EXERCISE MATERIAL:
/-- Past these, the value. -/
theorem judge_of_badValue {n : Nat} (hv : v = some n) (hl : (Nat.ble 2 e.info.rights && e != .LOCK_BREAK && lockedOut s w) = false)
    (hn : n < e.info.lo ∨ e.info.hi < n) : judge w e u v h s = .error 4 := by
  unfold judge
  extract_lets i
  rw [if_neg (by rw [Nat.ble_eq]; exact Nat.not_le.mpr hu), if_neg, if_neg]
  · subst hv
    refine if_pos ?_
    obtain hn | hn := hn <;> simp [i, Nat.blt_eq, hn]
  · simpa [hw] using hl
  · simp [i, hro, hw, ha, Nat.blt_eq, Nat.not_lt.mpr hr]

end

theorem judged_of_plain {w : Route} {e : El} {u c : Nat} {v : Option Nat} {h : Handler} {s : State} (hj : judge w e u v h s = .error c) (hc : c ≠ 5) :
    judged w e u v h s = (c, s) := by
  rw [judged_of_error hj, refusedWith, if_neg hc]

/-- A write of an element of fixed size, by identifier. -/
theorem dictWrite_of_element {w : Route} {eid u : Nat} {e : El} {bs : Bytes} {s : State} (hv : vendorOpen s w eid = false)
    (he : elOf eid = some (e, u)) (hb : e.info.blob = false) (hl : e ≠ .LC_REQUEST) :
    dictWrite w eid bs s = judged w e u (if bs.length = e.info.size then some (leVal bs) else none) (handlerOf w e u) s := by
  unfold dictWrite
  rw [if_neg (by simp [hv]), he]
  dsimp only
  rw [if_neg (by simp [hb]), if_neg hl]

theorem dictWrite_of_unknown {w : Route} {eid : Nat} {bs : Bytes} {s : State} (hv : vendorOpen s w eid = false) (he : elOf eid = none) :
    dictWrite w eid bs s = (1, s) := by
  unfold dictWrite
  rw [if_neg (by simp [hv]), he]

/-- Settles O56: the routes by `exec_unheard`, the aborts by `judge`'s order. -/
theorem requestsAreJudged : Obligations.RequestsAreJudged := by
  unfold Obligations.RequestsAreJudged
  refine ⟨fun c w s hc hh => exec_unheard hc hh, fun w eid bs s hw hh hi hv => ⟨fun he => ?_, fun e u he hb hlc => ?_⟩⟩
  · rw [exec_dictWrite_of_idle hh hi, dictWrite_of_unknown hv he]
    rfl
  · intro locked
    have hrefused {c : Nat} (hc : c ≠ 5)
        (hj : judge w e u (if bs.length = e.info.size then some (leVal bs) else none) (handlerOf w e u) s = .error c) :
        exec (.dictWrite w eid bs) s = refused w c s := by
      rw [exec_dictWrite_of_idle hh hi, dictWrite_of_element hv he hb hlc, judged_of_plain hj hc]
      rfl
    have hu := unitOf_elOf he
    refine ⟨fun hr => hrefused (by decide) (judge_of_rights hw hu hr), fun hro hr ha => ⟨fun hl => ?_, fun hl hlen => ?_, fun hl hlen hval => ?_⟩⟩
    · exact hrefused (by decide) (judge_of_locked hw hu hro hr (ha _) hl)
    · exact hrefused (by decide) (judge_of_noLength hw hu hro hr (ha _) (if_neg hlen) hl)
    · exact hrefused (by decide) (judge_of_badValue hw hu hro hr (ha _) (if_pos hlen) hl hval)

/-! ### Susis -/

theorem leVal_leBytes (n v : Nat) (h : v < 2 ^ (8 * n)) : leVal (leBytes n v) = v := by
  induction n generalizing v with
  | zero => exact (Nat.lt_one_iff.mp h).symm
  | succ n ih =>
    have hq : v / 256 < 2 ^ (8 * n) := by
      rw [Nat.div_lt_iff_lt_mul (by decide)]
      calc v < 2 ^ (8 * (n + 1)) := h
        _ = 2 ^ (8 * n) * 256 := by rw [Nat.mul_add, Nat.pow_add]
    rw [leBytes, leVal, ih _ hq, BitVec.toNat_ofNat]
    omega

section
variable {w : Route} {s : State} (hw : w ≠ .loader) (hh : heard s w = true)
include hw hh

/-- A request where none waits is performed at once. -/
theorem susis_of_idle (hi : s.ctl.waiting = []) (op eid len : Nat) (bs : Bytes) :
    susis (asked w op eid len bs) s = .next (answerTo w (performRequest (asked w op eid len bs) s).1
      (performRequest (asked w op eid len bs) s).2.1 (performRequest (asked w op eid len bs) s).2.2) := by
  unfold susis
  rw [if_neg (by simp [asked, hw, hh]), inTurn_of_idle hi]
  rfl

/-- Behind an older request of another route nothing is performed. -/
theorem inTurn_of_other {h : HeldRequest} {rest : List HeldRequest} (hs : s.ctl.waiting = h :: rest) (hr : h.route ≠ w)
    (asks : HeldRequest → Bool) (f : State → Nat × Bytes × State) : inTurn w asks f s = s := by
  unfold inTurn
  rw [if_neg hw, hs]
  exact if_neg (by simp [hr])

theorem susis_of_other {h : HeldRequest} {rest : List HeldRequest} (hs : s.ctl.waiting = h :: rest) (hr : h.route ≠ w)
    (op eid len : Nat) (bs : Bytes) : susis (asked w op eid len bs) s = .next s := by
  unfold susis
  rw [if_neg (by simp [asked, hw, hh])]
  exact congrArg Host.Outcome.next (inTurn_of_other hw hh hs hr ..)

theorem execVendorRequest_of_other {h : HeldRequest} {rest : List HeldRequest} (hs : s.ctl.waiting = h :: rest) (hr : h.route ≠ w)
    (eid : Nat) (b : Bool) (bs : Bytes) : execVendorRequest w eid b bs s = .next s := by
  unfold execVendorRequest
  split
  · rfl
  · split
    · exact (if_neg (by simp [hh])).trans (congrArg Host.Outcome.next (inTurn_of_other hw hh hs hr ..))
    · exact congrArg Host.Outcome.next (inTurn_of_other hw hh hs hr ..)

end

/-- The answer given to a route, with no other request waiting, leaves the registers, the bank words and the sender's answer. -/
theorem respond_keeps (r : HeldRequest) (k : Nat) (bs : Bytes) (s : State) : (respond r k bs s).ctl.waiting = s.ctl.waiting ∧
    (respond r k bs s).ctl.answer = s.ctl.answer ∧ (respond r k bs s).regs = s.regs ∧ (respond r k bs s).cells = s.cells := by
  unfold respond
  extract_lets f
  split
  · exact ⟨rfl, rfl, rfl, rfl⟩
  · split
    · exact ⟨rfl, rfl, rfl, rfl⟩
    · exact ⟨rfl, rfl, rfl, rfl⟩
  · exact ⟨rfl, rfl, rfl, rfl⟩
  · exact ⟨rfl, rfl, rfl, rfl⟩
  · exact ⟨rfl, rfl, rfl, rfl⟩
  · exact ⟨rfl, rfl, rfl, rfl⟩

/-- The areas of the dictionary's elements lie below the vendor areas. -/
theorem area_lt (e : El) : e.info.area < 0xF0 := by
  cases e <;> decide

theorem elOf_of_vendor {eid : Nat} (h : vendorArea eid = true) (hlt : eid < 2 ^ 24) : elOf eid = none := by
  have ha : 0xF0 ≤ eid / 65536 := by
    rw [vendorArea, Nat.ble_eq] at h
    omega
  cases he : elOf eid with
  | none => rfl
  | some p =>
    have hid := eidOf_of_elOf he
    unfold elOf at he
    extract_lets area entry at he
    split at he
    · next e hf =>
      have hp := List.find?_some hf
      simp only [Bool.and_eq_true, beq_iff_eq] at hp
      obtain ⟨⟨⟨harea, -⟩, -⟩, -⟩ := hp
      have := area_lt e
      omega
    · cases he

theorem dictWrite_of_value {w : Route} {eid u v : Nat} {e : El} {s : State} (hv : vendorOpen s w eid = false) (he : elOf eid = some (e, u))
    (hb : e.info.blob = false) (hl : e ≠ .LC_REQUEST) (hlt : v < e.modulus) :
    dictWrite w eid (leBytes e.info.size v) s = judged w e u (fit e v) (handlerOf w e u) s := by
  rw [dictWrite_of_element hv he hb hl, if_pos (length_leBytes ..), leVal_leBytes _ _ hlt, fit, if_pos hlt]

theorem dictRead_of_unknown {w : Route} {eid n : Nat} {s : State} (hv : vendorOpen s w eid = false) (he : elOf eid = none) :
    dictRead w eid n s = (1, [], s) := by
  unfold dictRead
  rw [if_neg (by simp [hv]), he]

theorem dictRead_of_element {w : Route} {eid u : Nat} {e : El} {s : State} (hv : vendorOpen s w eid = false) (he : elOf eid = some (e, u))
    (hd : e ≠ .DP_DATA) (ha : e.info.acc ≠ .wo) : dictRead w eid 0 s = (0, (readElement w e u 0 s).1, (readElement w e u 0 s).2) := by
  unfold dictRead
  rw [if_neg (by simp [hv]), he]
  dsimp only
  rw [if_neg hd, if_neg ha, if_neg (by simp [wantedOk])]

/-- The NOP that alone waits leaves the line with its answer. -/
theorem susisNop_of_front {w : Route} {s : State} {h : HeldRequest} (hw : w ≠ .loader) (hh : heard s w = true) (hs : s.ctl.waiting = [h])
    (hr : h.route = w) (hf : h.fault = 0) (ho : susisOp h.opcode = 0) :
    ∃ t, execSusisNop w s = .next t ∧ t.ctl.waiting = [] ∧
      t.ctl.answer = { controller := controllerOf w, status := 0, data := [] } ∧ t.regs = s.regs ∧ t.cells = s.cells := by
  let u := answerTo h.route 0 [] (s.setCtl { s.ctl with waiting := [] })
  obtain ⟨hwait, hans, hregs, hcells⟩ := respond_keeps h 0 [] u
  have hu : u.ctl.waiting = [] ∧ u.regs = s.regs ∧ u.cells = s.cells := by
    unfold u
    cases h.route <;> exact ⟨rfl, rfl, rfl⟩
  have hturn : inTurn w (·.asks (asked w 0 0 0 [])) (performRequest (asked w 0 0 0 [])) s = respond h 0 [] u := by
    unfold inTurn
    rw [if_neg hw, hs]
    refine (if_pos (by simp [hr, hf, HeldRequest.asks, asked, susisOp, ← ho])).trans ?_
    show answerFaults (respond h 0 [] u).ctl.waiting.length (respond h 0 [] u) = _
    rw [hwait, hu.1]
    rfl
  refine ⟨_, (if_neg (by simp [asked, hw, hh])).trans (congrArg Host.Outcome.next hturn), hwait.trans hu.1, hans.trans ?_, hregs.trans hu.2.1,
    hcells.trans hu.2.2⟩
  show (answerTo h.route 0 [] _).ctl.answer = _
  rw [answerTo_answer (by rw [hr]; exact hw), hr]

theorem execVendorRequest_of_idle {w : Route} {s : State} (hh : heard s w = true) (hi : s.ctl.waiting = []) {eid : Nat}
    (ha : vendorArea eid = true) (b : Bool) (bs : Bytes) :
    execVendorRequest w eid b bs s = .next (if b then answerTo w (dictWrite w eid bs s).1 [] (dictWrite w eid bs s).2
      else answerTo w (dictRead w eid 0 s).1 (dictRead w eid 0 s).2.1 (dictRead w eid 0 s).2.2) := by
  refine (if_neg (by simp [hh, ha])).trans ?_
  cases b with
  | true => exact exec_dictWrite_of_idle hh hi ..
  | false => exact congrArg Host.Outcome.next (inTurn_of_idle hi)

DESCRIPTION OF THE TASK:
Only lines containing the word "vendorOpen" should be copied from the material above.

OUTPUT FOR THIS EXERCISE:
theorem dictWrite_of_element {w : Route} {eid u : Nat} {e : El} {bs : Bytes} {s : State} (hv : vendorOpen s w eid = false)
theorem dictWrite_of_unknown {w : Route} {eid : Nat} {bs : Bytes} {s : State} (hv : vendorOpen s w eid = false) (he : elOf eid = none) :
theorem dictWrite_of_value {w : Route} {eid u v : Nat} {e : El} {s : State} (hv : vendorOpen s w eid = false) (he : elOf eid = some (e, u))
theorem dictRead_of_unknown {w : Route} {eid n : Nat} {s : State} (hv : vendorOpen s w eid = false) (he : elOf eid = none) :
theorem dictRead_of_element {w : Route} {eid u : Nat} {e : El} {s : State} (hv : vendorOpen s w eid = false) (he : elOf eid = some (e, u))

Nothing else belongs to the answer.